What to do: In the records below, count every line containing "stbux". Reply with the number only.

Source material:
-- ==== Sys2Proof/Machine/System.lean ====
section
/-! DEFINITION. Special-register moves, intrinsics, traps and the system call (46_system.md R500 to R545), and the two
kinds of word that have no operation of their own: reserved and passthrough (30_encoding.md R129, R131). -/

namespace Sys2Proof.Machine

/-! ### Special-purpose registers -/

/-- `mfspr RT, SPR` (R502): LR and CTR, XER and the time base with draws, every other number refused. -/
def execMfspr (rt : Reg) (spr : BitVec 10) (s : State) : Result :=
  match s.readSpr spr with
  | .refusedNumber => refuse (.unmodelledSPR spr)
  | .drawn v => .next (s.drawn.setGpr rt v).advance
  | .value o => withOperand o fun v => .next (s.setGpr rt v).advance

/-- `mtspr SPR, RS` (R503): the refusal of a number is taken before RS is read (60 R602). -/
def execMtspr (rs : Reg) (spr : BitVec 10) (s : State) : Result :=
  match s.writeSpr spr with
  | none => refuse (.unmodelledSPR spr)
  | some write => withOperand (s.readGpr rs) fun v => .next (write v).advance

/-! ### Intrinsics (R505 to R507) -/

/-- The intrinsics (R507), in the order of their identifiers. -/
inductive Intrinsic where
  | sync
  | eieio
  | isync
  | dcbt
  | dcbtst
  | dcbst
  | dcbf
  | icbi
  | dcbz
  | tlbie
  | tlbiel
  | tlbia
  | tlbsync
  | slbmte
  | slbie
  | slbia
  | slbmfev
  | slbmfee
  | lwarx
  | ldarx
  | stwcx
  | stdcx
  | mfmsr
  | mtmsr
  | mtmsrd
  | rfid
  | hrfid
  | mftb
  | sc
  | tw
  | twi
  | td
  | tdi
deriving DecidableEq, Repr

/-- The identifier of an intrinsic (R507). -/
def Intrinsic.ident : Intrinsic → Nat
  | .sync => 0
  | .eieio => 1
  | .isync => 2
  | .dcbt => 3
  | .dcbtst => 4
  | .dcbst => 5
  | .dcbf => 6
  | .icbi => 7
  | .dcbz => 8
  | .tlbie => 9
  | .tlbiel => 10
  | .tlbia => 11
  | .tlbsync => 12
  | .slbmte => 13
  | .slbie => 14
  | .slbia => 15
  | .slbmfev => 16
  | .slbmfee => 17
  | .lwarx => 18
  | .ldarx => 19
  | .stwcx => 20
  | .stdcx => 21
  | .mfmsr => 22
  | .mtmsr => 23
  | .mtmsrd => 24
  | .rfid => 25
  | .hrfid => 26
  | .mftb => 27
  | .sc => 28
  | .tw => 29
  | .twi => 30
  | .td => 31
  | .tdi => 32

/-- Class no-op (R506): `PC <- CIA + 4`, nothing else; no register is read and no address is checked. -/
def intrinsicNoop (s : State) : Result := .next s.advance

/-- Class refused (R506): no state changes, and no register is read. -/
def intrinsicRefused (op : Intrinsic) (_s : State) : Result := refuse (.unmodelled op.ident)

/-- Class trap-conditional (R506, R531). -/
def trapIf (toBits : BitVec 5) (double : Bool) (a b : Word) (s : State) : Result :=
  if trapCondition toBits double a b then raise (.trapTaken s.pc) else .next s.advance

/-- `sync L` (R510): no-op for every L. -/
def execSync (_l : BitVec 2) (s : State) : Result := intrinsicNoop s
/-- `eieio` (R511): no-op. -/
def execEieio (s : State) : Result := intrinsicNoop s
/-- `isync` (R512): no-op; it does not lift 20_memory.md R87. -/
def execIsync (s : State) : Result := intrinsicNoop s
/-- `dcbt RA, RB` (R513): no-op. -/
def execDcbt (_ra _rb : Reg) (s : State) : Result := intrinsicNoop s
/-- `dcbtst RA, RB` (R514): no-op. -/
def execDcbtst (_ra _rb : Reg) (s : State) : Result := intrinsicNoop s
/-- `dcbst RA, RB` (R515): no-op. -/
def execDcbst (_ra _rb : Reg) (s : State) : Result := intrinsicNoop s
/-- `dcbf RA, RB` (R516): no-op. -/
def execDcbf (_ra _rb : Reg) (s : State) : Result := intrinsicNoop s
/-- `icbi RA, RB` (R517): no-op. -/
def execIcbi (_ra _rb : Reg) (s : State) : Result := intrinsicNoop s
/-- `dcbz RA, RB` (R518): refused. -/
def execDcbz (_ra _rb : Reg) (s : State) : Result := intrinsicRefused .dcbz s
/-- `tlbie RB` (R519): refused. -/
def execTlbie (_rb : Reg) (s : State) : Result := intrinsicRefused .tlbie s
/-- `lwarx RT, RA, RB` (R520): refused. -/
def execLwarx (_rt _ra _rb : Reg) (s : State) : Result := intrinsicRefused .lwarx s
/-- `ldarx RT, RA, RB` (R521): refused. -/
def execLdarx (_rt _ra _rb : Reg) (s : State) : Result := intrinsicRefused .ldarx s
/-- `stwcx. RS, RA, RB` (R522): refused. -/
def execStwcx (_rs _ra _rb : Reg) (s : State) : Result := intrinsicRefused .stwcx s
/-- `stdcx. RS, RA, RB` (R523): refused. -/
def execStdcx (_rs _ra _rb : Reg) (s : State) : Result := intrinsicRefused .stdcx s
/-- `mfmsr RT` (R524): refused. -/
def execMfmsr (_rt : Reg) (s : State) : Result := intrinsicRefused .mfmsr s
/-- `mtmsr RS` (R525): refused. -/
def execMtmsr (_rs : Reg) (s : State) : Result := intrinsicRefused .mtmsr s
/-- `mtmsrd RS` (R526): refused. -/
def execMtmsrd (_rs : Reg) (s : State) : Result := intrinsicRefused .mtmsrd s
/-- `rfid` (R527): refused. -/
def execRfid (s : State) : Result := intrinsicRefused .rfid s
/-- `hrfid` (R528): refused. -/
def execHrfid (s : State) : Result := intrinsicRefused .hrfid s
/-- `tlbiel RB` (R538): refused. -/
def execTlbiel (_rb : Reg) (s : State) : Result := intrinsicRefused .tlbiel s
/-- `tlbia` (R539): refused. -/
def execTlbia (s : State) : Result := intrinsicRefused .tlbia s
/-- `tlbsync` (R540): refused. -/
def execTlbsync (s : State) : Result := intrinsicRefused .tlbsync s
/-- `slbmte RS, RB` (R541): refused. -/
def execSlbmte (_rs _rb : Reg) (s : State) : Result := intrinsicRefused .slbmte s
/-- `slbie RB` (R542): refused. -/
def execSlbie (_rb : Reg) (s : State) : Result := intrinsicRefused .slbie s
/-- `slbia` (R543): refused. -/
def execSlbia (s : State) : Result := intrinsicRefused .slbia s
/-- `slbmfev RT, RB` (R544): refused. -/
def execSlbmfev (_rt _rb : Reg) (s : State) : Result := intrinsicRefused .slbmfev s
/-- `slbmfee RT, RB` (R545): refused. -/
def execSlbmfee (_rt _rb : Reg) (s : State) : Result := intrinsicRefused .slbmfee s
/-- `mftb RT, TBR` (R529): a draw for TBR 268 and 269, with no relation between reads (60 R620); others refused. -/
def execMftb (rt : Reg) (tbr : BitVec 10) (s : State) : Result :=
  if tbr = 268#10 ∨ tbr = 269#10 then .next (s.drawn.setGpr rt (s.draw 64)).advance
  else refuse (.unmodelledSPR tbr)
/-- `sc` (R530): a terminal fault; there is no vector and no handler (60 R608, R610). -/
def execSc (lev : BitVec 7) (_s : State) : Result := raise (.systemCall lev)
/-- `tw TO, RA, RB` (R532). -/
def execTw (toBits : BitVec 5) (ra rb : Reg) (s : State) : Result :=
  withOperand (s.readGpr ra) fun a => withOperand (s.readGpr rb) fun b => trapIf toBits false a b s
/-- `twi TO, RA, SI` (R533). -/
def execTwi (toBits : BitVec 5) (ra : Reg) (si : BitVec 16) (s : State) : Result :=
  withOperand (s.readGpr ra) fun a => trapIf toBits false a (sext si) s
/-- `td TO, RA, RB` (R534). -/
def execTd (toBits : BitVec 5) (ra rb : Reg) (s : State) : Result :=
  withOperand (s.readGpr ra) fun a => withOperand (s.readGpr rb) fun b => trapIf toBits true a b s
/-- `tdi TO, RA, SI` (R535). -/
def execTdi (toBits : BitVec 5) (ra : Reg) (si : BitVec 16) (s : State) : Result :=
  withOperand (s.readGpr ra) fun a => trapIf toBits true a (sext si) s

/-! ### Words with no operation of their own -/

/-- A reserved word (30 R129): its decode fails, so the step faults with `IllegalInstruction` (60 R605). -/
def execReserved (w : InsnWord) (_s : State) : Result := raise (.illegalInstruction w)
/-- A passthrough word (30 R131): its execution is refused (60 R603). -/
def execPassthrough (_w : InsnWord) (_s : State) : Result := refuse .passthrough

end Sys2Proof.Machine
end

* * *

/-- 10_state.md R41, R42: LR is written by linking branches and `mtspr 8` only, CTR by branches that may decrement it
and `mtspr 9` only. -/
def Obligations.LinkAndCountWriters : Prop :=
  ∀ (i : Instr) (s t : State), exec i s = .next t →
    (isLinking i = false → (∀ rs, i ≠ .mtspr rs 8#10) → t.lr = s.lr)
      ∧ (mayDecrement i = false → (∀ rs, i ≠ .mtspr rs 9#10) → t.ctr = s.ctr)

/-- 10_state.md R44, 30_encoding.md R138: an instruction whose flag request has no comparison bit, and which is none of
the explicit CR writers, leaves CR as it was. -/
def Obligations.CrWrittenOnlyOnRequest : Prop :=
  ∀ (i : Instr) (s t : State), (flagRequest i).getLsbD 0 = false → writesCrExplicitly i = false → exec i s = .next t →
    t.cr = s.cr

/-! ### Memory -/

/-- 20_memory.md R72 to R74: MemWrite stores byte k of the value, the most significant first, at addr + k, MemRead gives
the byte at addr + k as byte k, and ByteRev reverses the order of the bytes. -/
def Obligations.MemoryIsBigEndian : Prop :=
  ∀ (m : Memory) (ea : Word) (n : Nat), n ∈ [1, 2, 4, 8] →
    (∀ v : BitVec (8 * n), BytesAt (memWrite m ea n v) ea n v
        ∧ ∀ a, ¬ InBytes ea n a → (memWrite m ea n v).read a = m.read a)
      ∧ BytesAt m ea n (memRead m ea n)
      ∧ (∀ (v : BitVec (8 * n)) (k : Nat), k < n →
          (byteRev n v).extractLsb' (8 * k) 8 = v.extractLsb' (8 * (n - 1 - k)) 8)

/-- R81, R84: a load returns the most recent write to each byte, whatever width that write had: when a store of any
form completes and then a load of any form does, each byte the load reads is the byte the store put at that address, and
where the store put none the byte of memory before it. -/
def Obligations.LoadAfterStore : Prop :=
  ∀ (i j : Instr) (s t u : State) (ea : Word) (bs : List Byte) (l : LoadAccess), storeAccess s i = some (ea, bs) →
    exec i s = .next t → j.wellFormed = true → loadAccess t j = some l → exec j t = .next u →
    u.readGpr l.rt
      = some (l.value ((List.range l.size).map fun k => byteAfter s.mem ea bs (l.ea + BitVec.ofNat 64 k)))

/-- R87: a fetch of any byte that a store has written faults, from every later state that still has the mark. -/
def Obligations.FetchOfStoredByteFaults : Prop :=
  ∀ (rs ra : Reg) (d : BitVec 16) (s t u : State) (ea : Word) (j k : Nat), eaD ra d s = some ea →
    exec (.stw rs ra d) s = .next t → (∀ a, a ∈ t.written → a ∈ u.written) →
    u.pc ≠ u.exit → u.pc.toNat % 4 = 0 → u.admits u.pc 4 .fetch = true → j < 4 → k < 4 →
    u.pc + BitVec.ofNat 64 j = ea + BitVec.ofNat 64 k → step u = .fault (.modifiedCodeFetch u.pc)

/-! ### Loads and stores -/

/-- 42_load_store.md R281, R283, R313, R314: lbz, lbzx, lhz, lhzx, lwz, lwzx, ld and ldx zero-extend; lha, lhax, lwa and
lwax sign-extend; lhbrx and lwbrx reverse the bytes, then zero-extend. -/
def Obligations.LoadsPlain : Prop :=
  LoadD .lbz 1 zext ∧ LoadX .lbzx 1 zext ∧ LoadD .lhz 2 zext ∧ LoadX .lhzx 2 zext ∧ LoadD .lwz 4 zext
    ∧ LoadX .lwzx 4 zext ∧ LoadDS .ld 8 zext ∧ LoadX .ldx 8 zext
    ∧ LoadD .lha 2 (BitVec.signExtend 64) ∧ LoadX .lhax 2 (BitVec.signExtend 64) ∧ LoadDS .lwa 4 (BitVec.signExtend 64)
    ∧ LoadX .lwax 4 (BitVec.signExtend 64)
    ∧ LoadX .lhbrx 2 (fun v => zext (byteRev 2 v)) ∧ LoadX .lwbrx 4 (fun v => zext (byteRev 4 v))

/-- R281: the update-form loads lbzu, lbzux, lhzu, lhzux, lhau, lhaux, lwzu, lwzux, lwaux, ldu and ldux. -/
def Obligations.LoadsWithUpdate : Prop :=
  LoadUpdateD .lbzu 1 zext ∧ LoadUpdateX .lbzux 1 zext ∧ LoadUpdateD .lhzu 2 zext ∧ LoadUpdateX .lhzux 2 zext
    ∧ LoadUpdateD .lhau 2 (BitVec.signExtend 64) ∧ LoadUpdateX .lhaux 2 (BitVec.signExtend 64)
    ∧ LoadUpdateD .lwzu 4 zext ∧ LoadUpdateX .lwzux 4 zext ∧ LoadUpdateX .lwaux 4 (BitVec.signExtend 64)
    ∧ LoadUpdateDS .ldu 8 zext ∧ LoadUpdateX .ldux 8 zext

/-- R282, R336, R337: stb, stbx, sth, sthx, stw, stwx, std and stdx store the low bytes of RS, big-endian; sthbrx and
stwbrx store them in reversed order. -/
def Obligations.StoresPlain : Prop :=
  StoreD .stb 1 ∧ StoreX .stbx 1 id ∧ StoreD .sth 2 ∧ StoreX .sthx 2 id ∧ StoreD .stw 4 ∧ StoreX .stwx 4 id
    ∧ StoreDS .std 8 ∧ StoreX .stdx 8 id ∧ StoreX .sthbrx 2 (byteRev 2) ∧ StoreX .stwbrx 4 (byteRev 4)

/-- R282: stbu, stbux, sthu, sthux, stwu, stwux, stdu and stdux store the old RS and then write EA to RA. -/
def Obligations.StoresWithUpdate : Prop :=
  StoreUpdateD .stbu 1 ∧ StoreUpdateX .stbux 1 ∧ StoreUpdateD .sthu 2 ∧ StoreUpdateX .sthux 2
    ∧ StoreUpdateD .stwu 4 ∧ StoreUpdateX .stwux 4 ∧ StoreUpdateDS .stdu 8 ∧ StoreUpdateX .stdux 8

Problem solution: 2